If more samples were taken the outcome would become less uncertain. If by chance a particular patient were sampled who was more sensitive to blood pressure medications than average, it would be likely that you would test some other patient who was less sensitive. As you test more patients, their positive and negative deviations from the mean tend to cancel out and the sample mean tends to more closely reflect the true mean. The likelihood of getting a sample mean that is unrepresentative begins to fall. We begin to get a clearer picture of whether the distributions of the responses to the old and new drugs look like Fig. 7 or Fig. 8. If the actual distribution looks like Fig. 8 (i.e. the null hypothesis is correct), as more and more samples are taken (i.e. the sample size N increases), the difference between the sample means of the two drugs will approach zero and the value of P will rise toward 1. If the actual distribution looks like Fig. 7 (i.e. the alternative hypothesis is correct), there will continue to be a difference between the sample means (for illustration purposes let's say 6 mm Hg) and the value of P will fall.

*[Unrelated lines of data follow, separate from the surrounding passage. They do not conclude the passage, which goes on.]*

/-- Pages, prefixes, models, adapters, objects and the memories behind them. -/
structure Store where
  lists : Tbl PList := []
  refs : Tbl Nat := []
  kvUsed : Extents := []
  swapUsed : Extents := []
  objUsed : Extents := []
  flashUsed : Extents := []
  trie : Tbl TrieNode := []
  models : Tbl Model := []
  adapters : Tbl Adapter := []
  objs : Tbl Obj := []
  tierMoves : List TierMv := []
  rts : List ReadThrough := []
  gddr : Tbl Byte := []
  flash : Tbl Byte := []
  swap : Tbl Byte := []
  /-- consecutive patrol passes in which a 4 KiB unit was corrected, and retired units (R321) -/
  ceRuns : Tbl Nat := []
  retired : List Nat := []
  retirePending : List Nat := []
  setDescs : Tbl (List Page × Nat × Nat) := []
deriving DecidableEq, Repr

/-! ## Steps and meadows (chapters 8, 15) -/

/-- A step program header (Table 8.4), parsed. -/
structure Hdr where
  addr : Nat
  kind : Nat
  merges : Bool
  sat : Bool
  generic : Bool
  beatNs : Nat
  pLen : Nat
  energy : Nat
  chunk : Nat
  rows : Nat
  tiles : Nat
  allow : Nat
  pattern : Nat
  members : Nat
  shardEpoch : Nat
  model : Nat
  bodyAddr : Nat
  bodyWords : Nat
  capture : Nat
  shardTable : Nat
  reduceTable : Nat
  weights : Nat
  crc : Nat
  /-- word places of the length and segment tables in tile SRAM -/
  len4 : Nat
  seg4 : Nat
deriving DecidableEq, Repr

/-- What one row does in a step (R237): tokens taken, its segment, positions committed before. -/
structure RowUse where
  row : Nat
  request : Nat
  tokens : Nat
  segment : Nat
  kvLen : Nat
  /-- the tokens are prompt tokens -/
  prompt : Bool
  /-- this is a generation token, or the last chunk of the prompt (R73) -/
  emits : Bool
deriving DecidableEq, Repr

/-- An admitted step: `STEP_RUN`, or a step of `REKINDLE` (lantern, first and last deed). -/
structure Step where
  id : Nat
  owner : Owner
  hdr : Hdr
  rekindle : Option (Nat × Nat × Nat × Nat)
  start : Nat
  commit : Nat
  /-- the beat in which it was to commit when it was admitted, reckoned without overruns (R549) -/
  due : Nat
  /-- the beats that its tiles used, once their last stage has completed (R48) -/
  used : Option Nat
  started : Bool
  watts : Nat
  promise : Option Nat
  epoch : Nat
  index : Nat
  rows : List RowUse
deriving DecidableEq, Repr

/-- A captured step (R242). -/
structure Capture where
  seq : Nat
  hdr : Hdr
  tiles : List Nat
  crcs : List Word
  /-- the CRCs that its captured inputs give (R243) -/
  truth : List Word
  rows : List Nat
  /-- the requests of those rows (R146) -/
  requests : List Nat
  /-- 0 held, 1 discarded by a redefinition, 2 by a re-form -/
  lost : Nat
deriving DecidableEq, Repr

/-- A shadow run (R243 to R245): software's (with owner) or automatic. -/
structure ShadowRun where
  meadow : Nat
  seq : Nat
  owner : Option Nat
  promise : Option Nat
  watts : Nat
  /-- virtual tile, original tile, CRC of the original and of the shadow, for the referee -/
  mismatch : Option (Nat × Nat × Nat × Word × Word)
  hdr : Hdr
  due : Nat
  /-- the CRCs that the shadow tiles have formed (R243), and the requests of the step's rows (R146) -/
  crcs : List Word := []
  /-- the CRC that the captured inputs of the disputed virtual tile give (R245) -/
  truth : Word := 0
  /-- an automatic run that it took the set from, abandoned at the next boundary (R244) -/
  replaces : Bool := false
  requests : List Nat := []
  /-- beats of shadow-tile work that an automatic run has had within the background share (R244) -/
  worked : Nat := 0
deriving DecidableEq, Repr

/-- A `SEAL` whose frame has been sent: its number, who waits, the partner, and the beat of its acknowledgement. -/
structure SealOut where
  id : Nat
  owner : Owner
  node : NodeId
  acked : Option Nat := none
deriving DecidableEq, Repr

/-- A partial round accepted at a home (R267). -/
structure Round where
  id : Nat
  src : NodeId
  query : PartialQuery
  meadow : Nat
  row : Option Nat
  due : Nat
  arrived : Nat
deriving DecidableEq, Repr

/-- An `ATTN_PARTIAL` at the keeper (R265, R266). -/
structure PartialOp where
  id : Nat
  owner : Owner
  lantern : Nat
  deed : Nat
  epoch : Nat
  placement : Nat
  dst : NodeId
  outAddr : Nat
  /-- where an unbound partial's query rows lie, and whether in BF16 (Table 9.6) -/
  queryAddr : Nat
  bf16 : Bool
  program : Nat
  model : Nat
  stepSeq : Option Nat
  layerFirst : Nat
  layers : Nat
  rows : Nat
  pAttn : Nat
  hops : Nat
  request : Option Nat
  promise : Option Nat
  /-- layers done, rounds sent, and per round its query beat -/
  doneLayers : Nat
  sentLayers : Nat
  roundBeats : List Nat
  missed : Option Nat
  blocks : List PartialBlock
  deadline : Nat
deriving DecidableEq, Repr

/-- Table 15.2's meadow states. -/
inductive MState where
  | free | running | draining | drained
deriving DecidableEq, Repr

/-- A meadow (R13, R406 to R410, chapter 8). -/
structure Meadow where
  state : MState := .free
  role : Nat := 0
  tiles : List Nat := []
  chans : Nat := 0
  desc : Bytes := []
  /-- a definition that waits for its boundary (R408) -/
  pendingDef : Option (Bytes × Nat) := none
  pendingRole : Option Nat := none
  roleOwner : Option Nat := none
  drainOwner : Option Nat := none
  defOwner : Option Nat := none
  /-- header addresses of the programs it has run (R234) -/
  ran : List Nat := []
  program : Option Hdr := none
  steps : List Step := []
  seq : Nat := 0
  window : Option (Nat × Nat × Nat) := none
  captures : List Capture := []
  shadowNext : Nat := 0
  resplit : Option Nat := none
  sinceShadow : Nat := 0
  deficits : Tbl Nat := []
  rotation : Nat := 0
  quarantined : List Nat := []
  stuck : Bool := false
  slackMin : Option Int := none
  slackMax : Int := 0
  lastSlack : Int := 0
  overruns : Nat := 0
  shadowRuns : Nat := 0
  stalls : Nat := 0
  portShares : List Nat := []
deriving DecidableEq, Repr

/-- A tile beside its meadow (Table 8.8): state 0 FREE, 1 MEADOW, 2 SHADOW, 3 QUARANTINED,
4 RETIRED. -/
structure TileSt where
  state : Nat := 0
  meadow : Nat := 0
  band : Nat := 0
  cls : Nat := 0
  passes : Nat := 0
  fails : Nat := 0
deriving DecidableEq, Repr
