/-- A running operation publishes its progress through its entry's record (R117 to R119). -/
def State.publish (s : State) (o : Owner) (unit position total : Nat) : State :=
  let c := match o with | .instr c => some c | .posted c _ => some c | .engine => none
  match c.bind s.ctx with
  | none => s
  | some x => if !s.ownsProgress x then s else
    let p := s.progress x.entry.progress
    let pos := max (if p.state = 1 then p.latest else 0) position
    let bp := if total = 0 then 0 else min (10000 * pos / total) 9999
    let s := if p.state = 1 then (s.setProgress x.entry.progress { p with unit := unit, total := total }).moveProgressTo x.entry.progress pos bp
      else s.setProgress x.entry.progress { p with state := 1, unit := unit, position := pos, total := total, bp := bp, update := s.now, next := none }
    s.setOut o (fun y => { y with progressBp := bp })

end Sys2Proof.Machine
end

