/-- First unit of the KV pool: the regions before it in Table 11.2 hold 1,904 MiB. DESIGN CHOICE, log entry 60. -/
def kvBase : Nat := 1904 * 256
def State.kvUnits (s : State) : Nat := s.regN Reg.GDDR_KV_SIZE * 256
def State.kvFree (s : State) : Nat := s.kvUnits - Extents.used s.mem.kvUsed
/-- First unit and size of object space (R319). -/
def State.objBase (s : State) : Nat := kvBase + s.kvUnits
def State.objUnits (s : State) : Nat := (92160 - 1904 - s.regN Reg.GDDR_KV_SIZE) * 256
def State.objFree (s : State) : Nat := s.objUnits - Extents.used s.mem.objUsed
def State.swapFree (s : State) : Nat := s.regN Reg.SWAP_SIZE - 4096 * Extents.used s.mem.swapUsed
/-- The units in use of a tier. -/
def State.used (s : State) (tier : Nat) : Extents :=
  match tier with | 0 => s.mem.kvUsed | 1 => s.mem.swapUsed | 2 => s.mem.flashUsed | _ => s.mem.objUsed
def State.setUsed (s : State) (tier : Nat) (x : Extents) : State :=
  s.mapMem (fun m => match tier with
    | 0 => { m with kvUsed := x } | 1 => { m with swapUsed := x }
    | 2 => { m with flashUsed := x } | _ => { m with objUsed := x })
/-- First unit and end of a tier's space; tier 3 is object space. -/
def State.span (s : State) (tier : Nat) : Nat × Nat :=
  match tier with
  | 0 => (kvBase, kvBase + s.kvUnits)
  | 1 => (0, s.regN Reg.SWAP_SIZE / 4096)
  | 2 => (0, flashUnits)
  | _ => (s.objBase, s.objBase + s.objUnits)

/-- A run of `n` units taken at the lowest free place of a tier. -/
def State.takeUnits (s : State) (tier n : Nat) : Option (Nat × State) :=
  let (lo, hi) := s.span tier
  (Extents.fit n hi (s.used tier) lo).map (fun a =>
    (a, s.setUsed tier (Tbl.put (s.used tier) a n)))

/-- Pages at a ratio, all or none. -/
def State.takePages (s : State) (tier ratio : Nat) : Nat → Option (List Page × State)
  | 0 => some ([], s)
  | n + 1 => match s.takeUnits tier (pageUnits ratio) with
    | none => none
    | some (a, s1) => (State.takePages s1 tier ratio n).map (fun r =>
        ({ tier := tier, shared := false, ratio := ratio, loc := a } :: r.1, r.2))

/-- The stored bytes of a tier. -/
def State.bytesOf (s : State) (tier : Nat) : Tbl Byte :=
  match tier with | 1 => s.mem.swap | 2 => s.mem.flash | _ => s.mem.gddr
def State.setBytes (s : State) (tier : Nat) (b : Tbl Byte) : State :=
  s.mapMem (fun m => match tier with
    | 1 => { m with swap := b } | 2 => { m with flash := b } | _ => { m with gddr := b })

/-- The listed bytes of `[a, a + n)`, moved to start at 0. -/
def sliceBytes (m : Tbl Byte) (a n : Nat) : Tbl Byte :=
  (m.filter (fun e => decide (a ≤ e.1 ∧ e.1 < a + n))).map (fun e => (e.1 - a, e.2))
/-- `[a, a + n)` replaced by a slice. -/
def pasteBytes (m : Tbl Byte) (a n : Nat) (x : Tbl Byte) : Tbl Byte :=
  m.filter (fun e => decide (e.1 < a)) ++ (x.filter (fun e => decide (e.1 < n))).map (fun e => (e.1 + a, e.2)) ++
    m.filter (fun e => decide (a + n ≤ e.1))

/-- `n` stored bytes copied from one place to another. -/
def State.copyStored (s : State) (t1 a1 t2 a2 n : Nat) : State :=
  s.setBytes t2 (pasteBytes (s.bytesOf t2) a2 n (sliceBytes (s.bytesOf t1) a1 n))

/-- A 4 KiB unit goes out of use for good (R321); a channel retires up to 4,096. -/
def State.retireUnit (s : State) (u : Nat) : State :=
  if 4096 ≤ s.regN (Reg.GDDR_RETIRED (u % 24)) then s.raise Ev.gddrRetireFull 0 (u % 24)
  else
    (s.mapMem (fun m => if u < s.objBase then { m with kvUsed := Tbl.put (Tbl.drop m.kvUsed u) u 1, retired := u :: m.retired }
      else { m with objUsed := Tbl.put (Tbl.drop m.objUsed u) u 1, retired := u :: m.retired })).bump (Reg.GDDR_RETIRED (u % 24)) 1 13

/-- A unit waiting for retirement is retired when it is freed (R321). -/
def State.retireFreed (s : State) (loc n : Nat) : State :=
  let gone := s.mem.retirePending.filter (fun u => decide (loc ≤ u ∧ u < loc + n))
  gone.foldl State.retireUnit (s.mapMem (fun m => { m with retirePending := m.retirePending.filter (fun u => !gone.contains u) }))

/-- A page's units go back to its tier. DESIGN CHOICE, log entry 61. -/
def State.releaseUnits (s : State) (tier loc n : Nat) : State :=
  let s := if tier = 2 then s.flFree loc n else s.setUsed tier (Tbl.drop (s.used tier) loc)
  let s := s.setBytes tier (pasteBytes (s.bytesOf tier) (4096 * loc) (4096 * n) [])
  if tier = 0 ∨ tier = 3 then s.retireFreed loc n else s

def State.refcount (s : State) (loc : Nat) : Nat := Tbl.get (fun _ => 0) s.mem.refs loc
def State.setRef (s : State) (loc n : Nat) : State :=
  s.mapMem (fun m => { m with refs := Tbl.set (fun _ => 0) m.refs loc n })

/-- A page leaves a list: an owned page is freed; a shared page loses a reference, and is freed with
its last (R141, R257). -/
def State.dropPage (s : State) (p : Page) : State :=
  if p.shared then
    let n := s.refcount p.loc - 1
    let s := s.setRef p.loc n
    if n = 0 then s.releaseUnits p.tier p.loc (pageUnits p.ratio) else s
  else s.releaseUnits p.tier p.loc (pageUnits p.ratio)
def State.dropPages (s : State) (ps : List Page) : State := ps.foldl State.dropPage s

/-! ## Page lists -/

/-- A page list as software names it: a list of its own, the owned list of a lantern, the list of a region, or a list
that the Cucia holds itself: a group of the trie (Table 9.5), or what `PREFIX_MATCH` found (R262). -/
inductive ListAt where
  | user (root : Nat)
  | lantern (l : Nat)
  | region (w : Nat)
  | held (ps : List Page)
deriving DecidableEq, Repr

/-- The list whose root lies at an address; an address that names no lantern's list names a list of
software's own, empty until pages are put in. -/
def State.listAt (s : State) (root : Nat) : ListAt :=
  match s.lore.lanterns.find? (fun e => e.2.state != .closed && Config.structAddr 0 e.1 == root) with
  | some e => .lantern e.1
  | none => match s.fab.windows.find? (fun e => e.2.deed.state != .none && e.2.root == root) with
    | some e => .region e.1
    | none => match s.mem.trie.find? (fun e => Config.structAddr 9 e.1 == root), s.mem.setDescs.find? (fun e => Config.structAddr 13 e.1 == root) with
      | some e, _ => .held e.2.pages
      | none, some e => .held e.2.1
      | none, none => .user root

def State.deed (s : State) (r : DRef) : Deed :=
  match r with
  | .own l d => Tbl.get (fun _ => {}) s.lore.deeds (1024 * l + d)
  | .hosted i => Tbl.get (fun _ => {}) s.lore.hosted i
  | .region w => (Tbl.get (fun _ => ({} : Window)) s.fab.windows w).deed

def State.window (s : State) (w : Nat) : Window := Tbl.get (fun _ => {}) s.fab.windows w
def State.setWindow (s : State) (w : Nat) (x : Window) : State :=
  s.mapFab (fun f => { f with windows := Tbl.set (fun _ => {}) f.windows w x })

def State.setDeed (s : State) (r : DRef) (d : Deed) : State :=
  match r with
  | .own l i => s.mapLore (fun x => { x with deeds := Tbl.set (fun _ => {}) x.deeds (1024 * l + i) d })
  | .hosted i => s.mapLore (fun x => { x with hosted := Tbl.set (fun _ => {}) x.hosted i d })
  | .region w => s.setWindow w { s.window w with deed := d }

/-- The deeds of a lantern in its keeper's table, in ascending index. -/
def State.deedsOf (s : State) (l : Nat) : List (DRef × Deed) :=
  (List.range (s.lan l).deeds).map (fun i => (.own l i, s.deed (.own l i)))

/-- Pages of a list, in position order. -/
def State.pagesAt (s : State) (x : ListAt) : List Page :=
  match x with
  | .user r => (Tbl.get (fun _ => ({} : PList)) s.mem.lists r).pages
  | .lantern l => (s.deedsOf l).flatMap (fun e => if e.2.state = .home then e.2.pages else [])
  | .region w => if (s.deed (.region w)).state = .home then (s.deed (.region w)).pages else []
  | .held ps => ps

def State.plist (s : State) (r : Nat) : PList := Tbl.get (fun _ => {}) s.mem.lists r
def State.setPlist (s : State) (r : Nat) (p : PList) : State :=
  s.mapMem (fun m => { m with lists := Tbl.set (fun _ => {}) m.lists r p })

/-- The list is read-only: a list that the Cucia holds itself is. DESIGN CHOICE, log entry 170. -/
def State.listReadOnly (s : State) (x : ListAt) : Bool :=
  match x with | .user r => (s.plist r).readOnly | .lantern _ => false | .region w => (s.plist (s.window w).root).readOnly | .held _ => true
/-- The lantern a list is bound to. -/
def State.listOwner (s : State) (x : ListAt) : Option Nat :=
  match x with | .user r => (s.plist r).bound | .lantern l => some l | .region _ | .held _ => none

/-- The deed that takes a lantern's tokens: its highest-numbered one (R190). -/
def State.topDeed (s : State) (l : Nat) : DRef := .own l ((s.lan l).deeds - 1)

/-- Pages put at the end of a list. -/
def State.appendPages (s : State) (x : ListAt) (ps : List Page) : State :=
  match x with
  | .user r => let p := s.plist r; s.setPlist r { p with pages := p.pages ++ ps }
  | .lantern l =>
    let r := s.topDeed l
    let d := s.deed r
    s.setDeed r { d with pages := d.pages ++ ps, npages := d.npages + ps.length }
  | .region w =>
    let d := s.deed (.region w)
    s.setDeed (.region w) { d with pages := d.pages ++ ps, npages := d.npages + ps.length }
  | .held _ => s

/-- A list without its pages; those of a lantern's deeds that are not `HOME` stay. -/
def State.emptyList (s : State) (x : ListAt) : State :=
  match x with
  | .user r => s.setPlist r { s.plist r with pages := [] }
  | .region w => s.setDeed (.region w) { s.deed (.region w) with pages := [], npages := 0 }
  | .lantern l => (s.deedsOf l).foldl (fun (s : State) (e : DRef × Deed) =>
      if e.2.state = .home then s.setDeed e.1 { e.2 with pages := [], npages := 0 } else s) s
  | .held _ => s

/-- A move out of here that has not ended holds the deed. -/
def State.leaving (s : State) (f : DRef → Bool) : Bool := s.lore.movesOut.any (fun m => m.deeds.any f)

/-- An uncommitted step or move reads the list (Table 5.10). -/
def State.listBusy (s : State) (x : ListAt) : Bool :=
  match s.listOwner x with
  | none => (match x with | .region w => s.leaving (fun r => r == .region w) || (s.deed (.region w)).state == .lent | _ => false)
  | some l => (s.lan l).state == .lent || s.leaving (fun r => match r with | .own k _ => k == l | _ => false) ||
      (match (s.lan l).request with
       | none => false
       | some r => s.eng.meadows.any (fun e => e.2.steps.any (fun t => t.started && t.rows.any (·.request == r))))

def execPgAlloc (c : Nat) (w : IWord) (s : State) : Out :=
  .next (s.runInstr c 0x28 w (.pgAlloc c w) (shapeOk 0x28 w) false false (fun _ =>
    let x := s.listAt w.opc.toNat
    if w.opb = 0 then .fail .badOperand 0
    else if s.listReadOnly x then .fail .illegalInState 0
    else match s.takePages 0 w.opa.toNat w.opb.toNat with
      | none => .fail .noSpace 0
      | some (ps, s1) => .ok (s1.appendPages x ps)))
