/-- R360, R391: what the receiving link checks; a sender that is no node identifier is a reserved encoding (R9). DEDUCED, log
entry 100. -/
def State.linkCheck (s : State) (f : Frame) : State × Bool :=
  let l := s.link f.link
  if l.state ≠ 2 then (s, false)
  else if f.encrypted ≠ l.encrypted ∨ 8192 < f.payloadLen ∨ !NodeId.valid f.src then (s.bump Reg.FRAME_DROPS, false)
  else if l.encrypted ∧ !f.tagOk then
    let s := (s.bump Reg.FRAME_DROPS).bump Reg.GCM_FAILURES
    let n := l.authFails + 1
    if 16 ≤ n then (((s.linkFault f.link).setLink f.link { l with authFails := 0, state := 1 }).raise Ev.linkAuthFail 0 f.link, false)
    else (s.setLink f.link { l with authFails := n }, false)
  else
    let s := s.setLink f.link { l with authFails := 0 }
    if !f.crcOk then (s.bump Reg.FRAME_DROPS, false) else (s, true)

/-- What an arrived frame acknowledges. -/
def State.acked (s : State) (f : Frame) : State :=
  match s.partnerOf f.src with
  | none => s
  | some i => if f.ackValid then s.ackUpTo i f.ack else s

/-- A frame for this Cucia arrives (R360, R363, R551): the checks, whether it is delivered, and the state that its
consumer sees or the frame leaves. -/
def State.arrival (s : State) (f : Frame) (kind : FrameKind) : Bool × State :=
  if !s.cdUp then (false, s) else
  match s.linkCheck f with
  | (s, false) => (false, s)
  | (s, true) =>
    if f.dst ≠ s.me ∧ kind ≠ .hello ∧ kind ≠ .probe ∧ kind ≠ .beacon then (false, s)
    else
      let st := s.partnerState f.src
      let leaving := match s.partnerOf f.src with | none => false | some i => (s.partner i).leaving
      if (st = .dead ∨ st = .left) ∧ !alwaysHeard kind ∧ !(kind == .ack && leaving) then (false, s.bump Reg.FRAME_DROPS)
      else
        let s := match s.partnerOf f.src with
          | none => s
          | some i => s.setPartner i { s.partner i with heard := s.now }
        if !transported kind then (true, s)
        else match s.partnerOf f.src with
          | none => (false, s)
          | some i =>
            let p := s.partner i
            if p.state ≠ .live then (false, s)
            else
              match seqClass p.rxNext p.rxSeen f.seq with
              | .outside => (false, (s.bump Reg.TP_OUT_OF_WINDOW).acked f)
              | .duplicate => (false, ((s.bump Reg.TP_DUPLICATES).setPartner i { p with ackOwed := true }).acked f)
              | .fresh =>
                let (e, seen) := advanceSeq p.rxNext (f.seq :: p.rxSeen) 65536
                (true, s.setPartner i { p with rxNext := e, rxSeen := seen, ackOwed := true })
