/-- The query about the deeds of a move. -/
def State.queryMove (s : State) (m : MoveOut) : State :=
  match m.deeds.head? with
  | none => s
  | some r =>
    if s.partnerState m.dst = .dead ∨ s.partnerState m.dst = .left then s
    else s.sendDeed m.dst (.query { key := s.keyOf r, epoch := (s.deed r).epoch, query := m.id, homeAtSender := none })

def execReceiptDeadlineExpiry (mv : Nat) (s : State) : Out :=
  .next (match s.moveOut mv with
    | none => s
    | some m =>
      if m.phase = 3 ∧ m.queried = 0 ∧ m.deadline < s.now then
        let m := { m with queried := s.now, gap := bits (s.regN Reg.DEED_QUERY_GAP) 15 0, tmo := bits (s.regN Reg.DEED_TIMEOUT) 23 0 }
        (s.setMove m).queryMove m
      else s)

/-- A query is repeated every DEED_QUERY_GAP beats: of a move, or of a software `DEED_QUERY`. -/
def execDeedQueryRepeat (mv : Nat) (s : State) : Out :=
  .next (match s.moveOut mv with
    | some m =>
      if m.phase = 3 ∧ m.queried ≠ 0 ∧ m.queried + m.gap ≤ s.now then
        let m := { m with queried := s.now }
        (s.setMove m).queryMove m
      else s
    | none => match s.lore.queries.find? (·.id == mv) with
      | none => s
      | some q =>
        if q.sentBeat + q.gap ≤ s.now then
          let s := s.mapLore (fun l => { l with queries := l.queries.map (fun y => if y.id = mv then { y with sentBeat := s.now } else y) })
          let home := (s.findDeed q.key).bind (fun r => let d := s.deed r; if d.state = .home then some d.epoch else none)
          s.sendDeed q.dst (.query { key := q.key, epoch := q.localView % 2 ^ 32, query := q.id, homeAtSender := home })
        else s)

def execDeedTimeoutOrphan (mv : Nat) (s : State) : Out :=
  .next (match s.moveOut mv with
    | none => s
    | some m =>
      let tmo := if m.queried = 0 then bits (s.regN Reg.DEED_TIMEOUT) 23 0 else m.tmo
      if m.phase = 3 ∧ m.deadline + tmo < s.now then s.moveOrphaned m else s)

/-- The `mv`-th move in flight as destination is past its timer (R201). -/
def execIncomingAbandon (mv : Nat) (s : State) : Out :=
  .next (match s.lore.movesIn[mv]? with
    | none => s
    | some m => if m.till < s.now then s.abandon m else s)

/-! ## Queries -/

/-- The answer of this Cucia to a deed query (R198, Table 7.5): its receipt log first, then its present
record. DEDUCED, log entry 76. -/
def State.answerFor (s : State) (q : DeedQuery) : DeedAnswer :=
  match s.lore.receipts.find? (fun r => r.has q.key q.epoch), s.lore.abandoned.find? (fun r => r.has q.key q.epoch) with
  | some r, _ => { key := q.key, query := q.query, code := 1, epoch := q.epoch, home := s.me, commitBeat := r.commit, fromLog := true, lantern := r.lantern }
  | none, some r => { key := q.key, query := q.query, code := 8, epoch := q.epoch, home := r.src, commitBeat := none, fromLog := true }
  | none, none => match s.findDeed q.key with
    | some r => let d := s.deed r
      { key := q.key, query := q.query, code := dCode d.state, epoch := d.epoch, home := d.home, commitBeat := none, fromLog := false }
    | none => { key := q.key, query := q.query, code := if s.lore.opensSeen then 0 else 9, epoch := 0, home := 0, commitBeat := none, fromLog := false }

If we conduct a statistical test, we might calculate a value of P=0.001 . What does that mean? If P=0.001, there is a 0.1% chance that we would get a difference of at least 6 mm Hg even if the new drug response is really the same as the response to the old drug. Can we conclude that the measured difference in sample means of 6 mm Hg represents a significant difference? Most scientists would say "yes" because if there were no real difference (i.e. the null hypothesis; Fig. 8), we would only get a difference at least that big due to unrepresentative sampling one time out of a thousand. It is possible that we just had bad luck in sampling, but the probability is so low that we would reject the null hypothesis.